What struck me about this story was that someone so innately gifted and athletically driven would ever feminize herself via plastic surgery in a way that would inevitably harm her athletic performances.
Speaking from past experience in Rawlinson’s specialty (the 400 hurdles), I can say with a mild degree of expertise that once somebody reaches a certain level of success, the most minute details matter immensely. Being a few pounds over or under weight matters. The proportionality of one’s musculature across his/her legs, arms, shoulders, and torso matters. How much sleep/recovery one gets and stretching one does matters. Mental focus and clarity are crucial in training and formal competitions. As one gets older, diet becomes more critical. The training process becomes a rather complex science.
These details don’t matter as much for those just starting out in track and field (or other sports), because in the early stages of one’s career, people just need to learn the fundamentals of running (and hurdling) and they need to get in sprinting shape. But upon reaching a highly competitive level, every tiny detail escalates in importance. For in track and field, a hundredth of a second can literally mean the difference between qualifying for the next level or staying behind and having to wait until the next year.

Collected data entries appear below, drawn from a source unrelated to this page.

-- ==== Sys2Proof/Laws/KeepsControl.lean ====
section
/-! SUPPORT. What the operations of the vector unit, slots, the loader, boot, keys, update, margin, triggers, Ethernet and register views keep: the queue and the canonical form of memory. -/
set_option linter.unreachableTactic false
set_option linter.unusedTactic false
namespace Sys2Proof.Machine
open Reg

/-! Vsu -/

theorem State.lvReadLine_keeps {s0 : State} {s : State} {e : Nat} {lev : Nat} {key : Nat} {pa : Nat} {port : Option (List Nat)} (hs : Keeps s0 s) :
    Keeps s0 (State.lvReadLine s e lev key pa port).2.2 := by
  unfold State.lvReadLine
  repeat'
    first
    | intro _
    | with_reducible (
      first
      | assumption | apply State.cohRead_keeps | apply State.lvsFetch_keeps | apply State.lvsRead_keeps | apply State.defaultTarget_keeps
      | fail_if_no_progress apply keeps_mk | apply keeps_ite | apply keeps_ite1 | apply keeps_ite2 | refine keeps_of_eq (by assumption) ?_
      | refine keeps_of_eq2 (by assumption) ?_ | refine keeps_of_eq3 (by assumption) ?_)
    | split | dsimp only

theorem State.lvGet_keeps {s0 : State} {s : State} {e : Nat} {b : Nat} {y : LvEntry} {w : Bool} {line : Nat} {ws : List Nat} (hs : Keeps s0 s) :
    Keeps s0 (State.lvGet s e b y w line ws).2 := by
  unfold State.lvGet
  repeat'
    first
    | intro _
    | with_reducible (
      first
      | assumption | apply State.lvReadLine_keeps | fail_if_no_progress apply keeps_mk | apply keeps_ite | apply keeps_ite1 | apply keeps_ite2
      | refine keeps_of_eq (by assumption) ?_ | refine keeps_of_eq2 (by assumption) ?_ | refine keeps_of_eq3 (by assumption) ?_)
    | split | dsimp only

theorem State.lvGets_keeps {s0 : State} {s : State} {e : Nat} {b : Nat} {y : LvEntry} {w : Bool} {ws : List Nat} (hs : Keeps s0 s) :
    Keeps s0 (State.lvGets s e b y w ws).2 := by
  unfold State.lvGets
  repeat'
    first
    | intro _
    | with_reducible (
      first
      | assumption | apply State.lvGet_keeps | fail_if_no_progress apply keeps_mk | apply keeps_fold | apply keeps_fold1 | apply keeps_fold2
      | apply keeps_fold3 | refine keeps_of_eq (by assumption) ?_ | refine keeps_of_eq2 (by assumption) ?_ | refine keeps_of_eq3 (by assumption) ?_)
    | split | dsimp only

theorem State.lvLineWrite_keeps {s0 : State} {s : State} {e : Nat} {b : Nat} {x : LvEntry} {d : Desc} {bs : List (Nat × Byte × LvOut)} {lo : Nat} {hi : Nat} {line : Nat} (hs : Keeps s0 s) :
    Keeps s0 (State.lvLineWrite s e b x d bs lo hi line).2.2 := by
  unfold State.lvLineWrite
  repeat'
    first
    | intro _
    | with_reducible (
      first
      | assumption | apply State.lvGet_keeps | fail_if_no_progress apply keeps_mk | apply keeps_ite | apply keeps_ite1 | apply keeps_ite2
      | refine keeps_of_eq (by assumption) ?_ | refine keeps_of_eq2 (by assumption) ?_ | refine keeps_of_eq3 (by assumption) ?_)
    | split | dsimp only

theorem State.putLine_keeps {s0 : State} {s : State} {w : HeldWrite} (hs : Keeps s0 s) :
    Keeps s0 (State.putLine s w).2 := by
  unfold State.putLine
  repeat'
    first
    | intro _
    | with_reducible (
      first
      | assumption | apply State.cohFull_keeps | apply State.cohPartial_keeps | fail_if_no_progress apply keeps_mk | apply keeps_ite
      | apply keeps_ite1 | apply keeps_ite2 | refine keeps_of_eq (by assumption) ?_ | refine keeps_of_eq2 (by assumption) ?_
      | refine keeps_of_eq3 (by assumption) ?_)
    | split | dsimp only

Rawlinson obviously re-shifted her priorities, knowing that having implants would hurt her chances of winning an Olympic medal – something she has yet to accomplish. This notwithstanding, she made the following statements, illustrating the pressure even the world’s elite professional women face in trying to live up to conventional female beauty standards.
"I absolutely loved having bigger boobs, but finally I've grown up enough to know myself; to be honest about who I am when I look in the mirror," Rawlinson told the Woman's Day magazine.
"I don't want to short-change Australia either - I want to feel the most athletic I can, to know that I'm standing on the track in London the fittest I can be."
[…]
"When I looked in the mirror I just saw muscled arms, broad shoulders and big, strong legs," she said. "These are assets I need to run well, but they didn't make me feel like an attractive woman."
"There are a couple of girls - who I won't name - in world athletics who are Olympic champions, but they look like men and I don't want to be like that."
Rawlinson’s experience, while less dramatic, is reminiscent of that faced by Caster Semenya of South Africa last year – the 2009 800m World Champion. Like Rawlinson, Semenya didn’t fit into conventional notions of femininity, and she underwent awful forms of discrimination that may result in her being banned from track & field all together.
But while female athletes with a high degree of musculature are not praised as athletes or women, highly muscular male athletes are praised and supported in the sporting world (as well as in most other social contexts). Consequently, as Rawlinson’s now removed breast augmentation shows, female athletes who do not fit into society’s accepted female box, often go to great lengths to sexualize themselves. In doing so, they gain their own sense of self-esteem (which at one point seemed to be the case with Rawlinson), and/or can acquire corporate sponsors that would otherwise probably not be offered [see examples of Serena Williams and Gina Carano (I am not convinced the covers with Dwight Howard and Adrian Peterson were nearly as sexualized, especially for a sports focused, male-targeted readership)].
Conversely, the more athletic and muscular a male athlete is, the more he will be praised in his line of work. Ironically for female athletes, in some ways, being athletic is a bad thing.